● Your assignment: Check every line below for the string "curTeam", and copy the lines that contain it.

● Stored data:
-- ==== Sys2Proof/Certificates/Slice0/Obligations.lean ====
section
/-! DEFINITION. The statements for the provers. Each is a closed proposition about `exec`, `step`, `decodeTableWord` or `State.reset`; the
definitions before them say, once, what a word or an event may change. -/
namespace Sys2Proof.Claims

open Sys2Proof.Machine Sys2Proof.Safety

/-- The outcome of an instruction. -/
abbrev Out := Host.Outcome State Fault Refusal

/-! ## Lanes and their registers -/

/-- Lane `l` of the issuing group. -/
def lane (s : State) (l : Nat) : Lane := laneAt (curGroup s) l

/-- A register of a lane, by its number in its file. -/
def vreg (m : Lane) (n : Fin 1536) : Word := Tbl.get 0 m.v n
def oreg (m : Lane) (n : Fin 32) : Word := Tbl.get 0 m.o n
def preg (m : Lane) (n : Fin 8) : Bool := m.p.getLsbD n

/-- A uniform register of the issuing group. -/
def greg (s : State) (n : Fin 128) : Word := Tbl.get 0 (curGroup s).g n

/-- A source in lane `l` of the issuing group (R110): 32 bits, and 64 bits. -/
def src (s : State) (a : Src) (l : Nat) : Word := readSrc (curGroup s) l a
def src64 (s : State) (a : Src) (l : Nat) : DWord := srcPair (curGroup s) l a
def spec (s : State) (a : Spec) (l : Nat) : Word := readSpec (curGroup s) l a
def spec64 (s : State) (a : Spec) (l : Nat) : DWord := readPair (curGroup s) l a

/-- Nothing changed but the issuing lanes. -/
def LanesOnly (s t : State) : Prop := OnlyLanes s.cur.core s.cur.tx s.cur.group (subLanes s) s t

/-- The last-result file has shifted once, with `x` (R48). -/
def Shifted (m m' : Lane) (x : Word) : Prop := m'.y0 = x ∧ m'.y1 = m.y0 ∧ m'.y2 = m.y1 ∧ m'.y3 = m.y2

/-- From `m` to `m'` nothing changed but v, o and last-result registers, flags and the PC. -/
def SameBeyondValues (m m' : Lane) : Prop :=
  { m' with v := m.v, o := m.o, y0 := m.y0, y1 := m.y1, y2 := m.y2, y3 := m.y3, ysh := m.ysh, flags := m.flags, pc := m.pc } = m

/-- A lane receives the 32-bit result `x` and the flags `fl`, and goes on to `pc`: register `d` holds `x` (the zero code holds nothing), the
last-result file shifts, flags are only set, and nothing else changes (R45, R48, R66, R95, R111). -/
structure Gets32 (m m' : Lane) (d : Spec) (x : Word) (fl : Flags) (pc : Nat) : Prop where
  v : ∀ n, vreg m' n = if d = .v n then x else vreg m n
  o : ∀ n, oreg m' n = if d = .o n then x else oreg m n
  y : Shifted m m' x
  flags : m'.flags = m.flags ||| fl.setWidth 32
  pc : m'.pc = pc
  rest : SameBeyondValues m m'

/-- A lane receives the 64-bit result `x`: the low word in `d`, the high word in the register after it, and one shift with the low word (R48, R50). -/
structure Gets64 (m m' : Lane) (d : Spec) (x : DWord) (fl : Flags) (pc : Nat) : Prop where
  v : ∀ n, vreg m' n = if specPlus d 1 = .v n then x.extractLsb' 32 32 else if d = .v n then x.extractLsb' 0 32 else vreg m n
  o : ∀ n, oreg m' n = if specPlus d 1 = .o n then x.extractLsb' 32 32 else if d = .o n then x.extractLsb' 0 32 else oreg m n
  y : Shifted m m' (x.extractLsb' 0 32)
  flags : m'.flags = m.flags ||| fl.setWidth 32
  pc : m'.pc = pc
  rest : SameBeyondValues m m'

/-- A lane receives the predicate `b` in `d`, where a write to p0 is discarded; nothing shifts (R45, R48). -/
structure GetsPred (m m' : Lane) (d : Spec) (b : Bool) (fl : Flags) (pc : Nat) : Prop where
  p : ∀ n, preg m' n = if d = .p n ∧ n ≠ 0 then b else preg m n
  flags : m'.flags = m.flags ||| fl.setWidth 32
  pc : m'.pc = pc
  rest : { m' with p := m.p, flags := m.flags, pc := m.pc } = m

/-- A guarded-off lane of a value instruction: the last-result file shifts with what the destination holds, 0 for the zero code (R48). -/
structure IdlesShifting (m m' : Lane) (d : Spec) (pc : Nat) : Prop where
  y : Shifted m m' (match d with | .v n => vreg m n | .o n => oreg m n | _ => 0)
  pc : m'.pc = pc
  rest : { m' with y0 := m.y0, y1 := m.y1, y2 := m.y2, y3 := m.y3, ysh := m.ysh, pc := m.pc } = m

/-- A lane changes in nothing but its PC. -/
def MovesTo (m m' : Lane) (pc : Nat) : Prop := m' = { m with pc := pc }

/-- A vector value word with a 32-bit result completes: every active lane receives its result and its flags, every other issuing lane idles, and
nothing else changes (R6, R86, R111, R126). -/
def Value32 (s : State) (r : Out) (g : Guard) (d : Spec) (x : Nat → Word) (fl : Nat → Flags) : Prop :=
  ∃ t, r = .next t ∧ LanesOnly s t ∧
    (∀ l ∈ active s g, Gets32 (lane s l) (lane t l) d (x l) (fl l) (curNext s)) ∧
    (∀ l ∈ subLanes s, l ∉ active s g → IdlesShifting (lane s l) (lane t l) d (curNext s))

/-- The same with a 64-bit result. -/
def Value64 (s : State) (r : Out) (g : Guard) (d : Spec) (x : Nat → DWord) (fl : Nat → Flags) : Prop :=
  ∃ t, r = .next t ∧ LanesOnly s t ∧
    (∀ l ∈ active s g, Gets64 (lane s l) (lane t l) d (x l) (fl l) (curNext s)) ∧
    (∀ l ∈ subLanes s, l ∉ active s g → IdlesShifting (lane s l) (lane t l) d (curNext s))

/-- The same with a predicate result: a guarded-off lane only goes on. -/
def ValuePred (s : State) (r : Out) (g : Guard) (d : Spec) (x : Nat → Bool) (fl : Nat → Flags) : Prop :=
  ∃ t, r = .next t ∧ LanesOnly s t ∧
    (∀ l ∈ active s g, GetsPred (lane s l) (lane t l) d (x l) (fl l) (curNext s)) ∧
    (∀ l ∈ subLanes s, l ∉ active s g → MovesTo (lane s l) (lane t l) (curNext s))

/-- No flags. -/
def quiet : Nat → Flags := fun _ => 0

end Sys2Proof.Claims

open Sys2Proof Sys2Proof.Machine Sys2Proof.Safety Sys2Proof.Claims

/-! ## Vector integer words -/

/-- R107, R110, R111, R112, R118: the sums, products, extrema, absolute value and byte dot product give every active lane the stated result in every operand form. IMULH is said by
the whole 64-bit product, and IADDS by its clamp. -/
def Obligations.IntegerWords : Prop :=
  (∀ (o : Ops) (n : Bool) (s : State),
    Value32 s (exec (.iadd o) s) o.g o.d (fun l => src s o.a l + src s o.b l) quiet ∧
    Value32 s (exec (.isub o) s) o.g o.d (fun l => src s o.a l - src s o.b l) quiet ∧
    Value32 s (exec (.imul o) s) o.g o.d (fun l => src s o.a l * src s o.b l) quiet ∧
    Value32 s (exec (.imulh o n) s) o.g o.d (fun l =>
      if n then ((src s o.a l).setWidth 64 * (src s o.b l).setWidth 64).extractLsb' 32 32
      else ((src s o.a l).signExtend 64 * (src s o.b l).signExtend 64).extractLsb' 32 32) quiet ∧
    Value32 s (exec (.imad o) s) o.g o.d (fun l => src s o.a l * src s o.b l + spec s o.c l) quiet ∧
    Value32 s (exec (.lea o) s) o.g o.d (fun l => src s o.a l + src s o.b l <<< ((spec s o.c l).extractLsb' 0 5).toNat) quiet ∧
    Value32 s (exec (.iadds o n) s) o.g o.d (fun l =>
      let a := src s o.a l
      let b := src s o.b l
      if n then (if 2 ^ 32 ≤ a.toNat + b.toNat then 0xFFFFFFFF else a + b)
      else if 2 ^ 31 ≤ a.toInt + b.toInt then 0x7FFFFFFF else if a.toInt + b.toInt < -2 ^ 31 then 0x80000000 else a + b) quiet) ∧
  (∀ (o : Ops) (n nb : Bool) (s : State),
    let less := fun (a b : Word) => if n then a.toNat < b.toNat else a.toInt < b.toInt
    let byte := fun (unsigned : Bool) (x : Word) (j : Nat) =>
      if unsigned then ((x.extractLsb' (8 * j) 8).setWidth 32 : Word) else ((x.extractLsb' (8 * j) 8).signExtend 32 : Word)
    Value32 s (exec (.imin o n) s) o.g o.d (fun l => if less (src s o.b l) (src s o.a l) then src s o.b l else src s o.a l) quiet ∧
    Value32 s (exec (.imax o n) s) o.g o.d (fun l => if less (src s o.a l) (src s o.b l) then src s o.b l else src s o.a l) quiet ∧
    Value32 s (exec (.iabs o) s) o.g o.d (fun l => BitVec.ofNat 32 (src s o.a l).toInt.natAbs) quiet ∧
    Value32 s (exec (.idot4 o n nb) s) o.g o.d (fun l =>
      let term := fun j => byte n (src s o.a l) j * byte nb (src s o.b l) j
      term 0 + term 1 + term 2 + term 3 + spec s o.c l) quiet)

/-- R112, R116: the logic words, SEL, MOV and MOVI in every active lane, bit by bit. -/
def Obligations.LogicAndMoves : Prop := ∀ (o : Ops) (i : Word) (s : State),
  Value32 s (exec (.and o) s) o.g o.d (fun l => src s o.a l &&& src s o.b l) quiet ∧
  Value32 s (exec (.or o) s) o.g o.d (fun l => src s o.a l ||| src s o.b l) quiet ∧
  Value32 s (exec (.xor o) s) o.g o.d (fun l => src s o.a l ^^^ src s o.b l) quiet ∧
  Value32 s (exec (.andn o) s) o.g o.d (fun l => src s o.a l &&& ~~~src s o.b l) quiet ∧
  Value32 s (exec (.not o) s) o.g o.d (fun l => ~~~src s o.a l) quiet ∧
  Value32 s (exec (.sel o) s) o.g o.d (fun l =>
    if (match o.c with | .p n => preg (lane s l) n | _ => false) then src s o.a l else src s o.b l) quiet ∧
  Value32 s (exec (.mov o) s) o.g o.d (fun l => src s o.a l) quiet ∧
  Value32 s (exec (.movi o.g o.d i) s) o.g o.d (fun _ => i) quiet

/-- R89, R112, R113: the shifts count only bits [4:0]; BFX and BFI take pos and len from their control word and cut the field at bit 31; POPC counts the set bits; CLZ counts the
leading zero bits, 32 for 0; bit i of BREV's source moves to bit 31 − i. -/
def Obligations.ShiftAndBitWords : Prop :=
  (∀ (o : Ops) (n : Bool) (s : State),
    let cnt := fun l => (src s o.b l).toNat % 32
    let pos := fun l => ((src s o.b l).extractLsb' 0 5).toNat
    let len := fun l => min ((src s o.b l).extractLsb' 8 6).toNat (32 - pos l)
    Value32 s (exec (.shl o) s) o.g o.d (fun l => src s o.a l <<< cnt l) quiet ∧
    Value32 s (exec (.shr o) s) o.g o.d (fun l => src s o.a l >>> cnt l) quiet ∧
    Value32 s (exec (.sha o) s) o.g o.d (fun l => (src s o.a l).sshiftRight (cnt l)) quiet ∧
    Value32 s (exec (.rot o) s) o.g o.d (fun l => (src s o.a l <<< cnt l) ||| (src s o.a l >>> (32 - cnt l))) quiet ∧
    Value32 s (exec (.bfx o n) s) o.g o.d (fun l =>
      let f := (src s o.a l).extractLsb' (pos l) (len l)
      if n then f.setWidth 32 else f.signExtend 32) quiet ∧
    Value32 s (exec (.bfi o) s) o.g o.d (fun l =>
      let mask : Word := BitVec.ofNat 32 (2 ^ len l - 1) <<< pos l
      (spec s o.c l &&& ~~~mask) ||| (src s o.a l <<< pos l &&& mask)) quiet) ∧
  (∀ (o : Ops) (s : State),
    Value32 s (exec (.popc o) s) o.g o.d (fun l =>
      BitVec.ofNat 32 ((List.range 32).filter fun i => (src s o.a l).getLsbD i).length) quiet ∧
    Value32 s (exec (.clz o) s) o.g o.d (fun l =>
      BitVec.ofNat 32 ((List.range 32).takeWhile fun i => !(src s o.a l).getMsbD i).length) quiet ∧
    Value32 s (exec (.brev o) s) o.g o.d (fun l => (src s o.a l).reverse) quiet)

/-- R114, R115: ISET, ISET64 and PSET write the predicate of every active lane, p0 and the zero code excepted; nothing shifts. -/
def Obligations.PredicateWords : Prop := ∀ (o : Ops) (k : Cmp) (n : Bool) (s : State),
  let holds := fun (a b : Int) => match k with
    | .eq => decide (a = b) | .ne => decide (a ≠ b) | .lt => decide (a < b) | .le => decide (a ≤ b) | .gt => decide (b < a) | .ge => decide (b ≤ a)
  let pv := fun (x : Spec) l => match x with | .p n => preg (lane s l) n | _ => false
  ValuePred s (exec (.iset o k n) s) o.g o.d (fun l =>
    if n then holds (src s o.a l).toNat (src s o.b l).toNat else holds (src s o.a l).toInt (src s o.b l).toInt) quiet ∧
  ValuePred s (exec (.iset64 o k n) s) o.g o.d (fun l =>
    if n then holds (src64 s o.a l).toNat (src64 s o.b l).toNat else holds (src64 s o.a l).toInt (src64 s o.b l).toInt) quiet ∧
  ValuePred s (exec (.pset o) s) o.g o.d (fun l =>
    (spec s o.c l).getLsbD ((pv o.a.spec l).toNat + 2 * (pv o.b.spec l).toNat)) quiet

/-- R50, R89, R115: the 64-bit words over pairs, in every active lane; the shift count is a 32-bit source of which bits [5:0] count. -/
def Obligations.WideIntegerWords : Prop := ∀ (o : Ops) (n : Bool) (s : State),
  Value64 s (exec (.iadd64 o) s) o.g o.d (fun l => src64 s o.a l + src64 s o.b l) quiet ∧
  Value64 s (exec (.isub64 o) s) o.g o.d (fun l => src64 s o.a l - src64 s o.b l) quiet ∧
  Value64 s (exec (.imad64 o) s) o.g o.d (fun l => src64 s o.a l * src64 s o.b l + spec64 s o.c l) quiet ∧
  Value64 s (exec (.shl64 o) s) o.g o.d (fun l => src64 s o.a l <<< ((src s o.b l).toNat % 64)) quiet ∧
  Value64 s (exec (.shr64 o n) s) o.g o.d (fun l =>
    if n then src64 s o.a l >>> ((src s o.b l).toNat % 64) else (src64 s o.a l).sshiftRight ((src s o.b l).toNat % 64)) quiet

namespace Sys2Proof.Claims

/-! ## Words that act once for the group -/

/-- Nothing happens but that the issuing lanes go on to the next PC. -/
def GoesOn (s t : State) : Prop := LanesOnly s t ∧ ∀ l ∈ subLanes s, MovesTo (lane s l) (lane t l) (curNext s)

/-- A word that acts once for the group completes: with no active lane it only goes on (R6, R119); else its outcome is as said. -/
def GroupOnce (s : State) (r : Out) (g : Guard) (p : List Nat → State → Prop) : Prop :=
  ∃ t, r = .next t ∧ (active s g = [] → GoesOn s t) ∧ (active s g ≠ [] → p (active s g) t)

/-- A uniform register holds `x`, the issuing lanes go on, and nothing else changes; the zero code holds nothing (R66, R119). -/
structure GroupGets (s t : State) (d : Spec) (x : Word) : Prop where
  frame : OnlyGroup s.cur.core s.cur.tx s.cur.group s t
  g : ∀ n, greg t n = if d = .g n then x else greg s n
  lanes : ∀ l ∈ subLanes s, MovesTo (lane s l) (lane t l) (curNext s)
  others : ∀ l, l ∉ subLanes s → lane t l = lane s l
  rest : { curGroup t with g := (curGroup s).g, lanes := (curGroup s).lanes } = curGroup s

/-- One trap record joins the core's table and the grid's count, with the cause `c` and the lanes `bad`; outside the issuing group nothing else
changes (R381, R383, R384, R387). -/
structure Recorded (s t : State) (bad : List Nat) (c : Cause) : Prop where
  record : ∃ i, freeTrap (curCore s) = some i ∧ Tbl.get none (curCore t).traps i = some
    { tick := tick s, aux := c.aux, mask := maskOf bad, pc := s.cur.pc, detail := c.detail, code := c.code, pslot := c.pslot,
      group := s.cur.group, teamx := s.cur.tx, core := s.cur.core,
      qid := match teamGrid s (curTeam s) with | some gr => gr.qid | none => 0, islot := (curGroup s).slot } ∧
    ∀ j, j ≠ i → Tbl.get none (curCore t).traps j = Tbl.get none (curCore s).traps j
  counted : ∀ gr, getGrid s (curTeam s).grid = some gr → s.cur.tx ≠ 2 → ∃ gr', getGrid t (curTeam s).grid = some gr' ∧
    gr'.tcount = gr.tcount + 1 ∧ gr'.traps.length = gr.traps.length + 1 ∧
    { gr' with tcount := gr.tcount, traps := gr.traps, events := gr.events } = gr
  groups : ∀ j, j ≠ s.cur.group → getGroup t s.cur.core s.cur.tx j = getGroup s s.cur.core s.cur.tx j
  team : { curTeam t with groups := (curTeam s).groups } = curTeam s
  teams : ∀ j, j ≠ s.cur.tx → teamAt (curCore t) j = teamAt (curCore s) j
  core : { curCore t with teams := (curCore s).teams, traps := (curCore s).traps } = curCore s
  cores : ∀ j, j ≠ s.cur.core → getCore t j = getCore s j
  device : { t with cores := s.cores, grids := s.grids } = s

● Answer area:
      qid := match teamGrid s (curTeam s) with | some gr => gr.qid | none => 0, islot := (curGroup s).slot } ∧
  counted : ∀ gr, getGrid s (curTeam s).grid = some gr → s.cur.tx ≠ 2 → ∃ gr', getGrid t (curTeam s).grid = some gr' ∧
  team : { curTeam t with groups := (curTeam s).groups } = curTeam s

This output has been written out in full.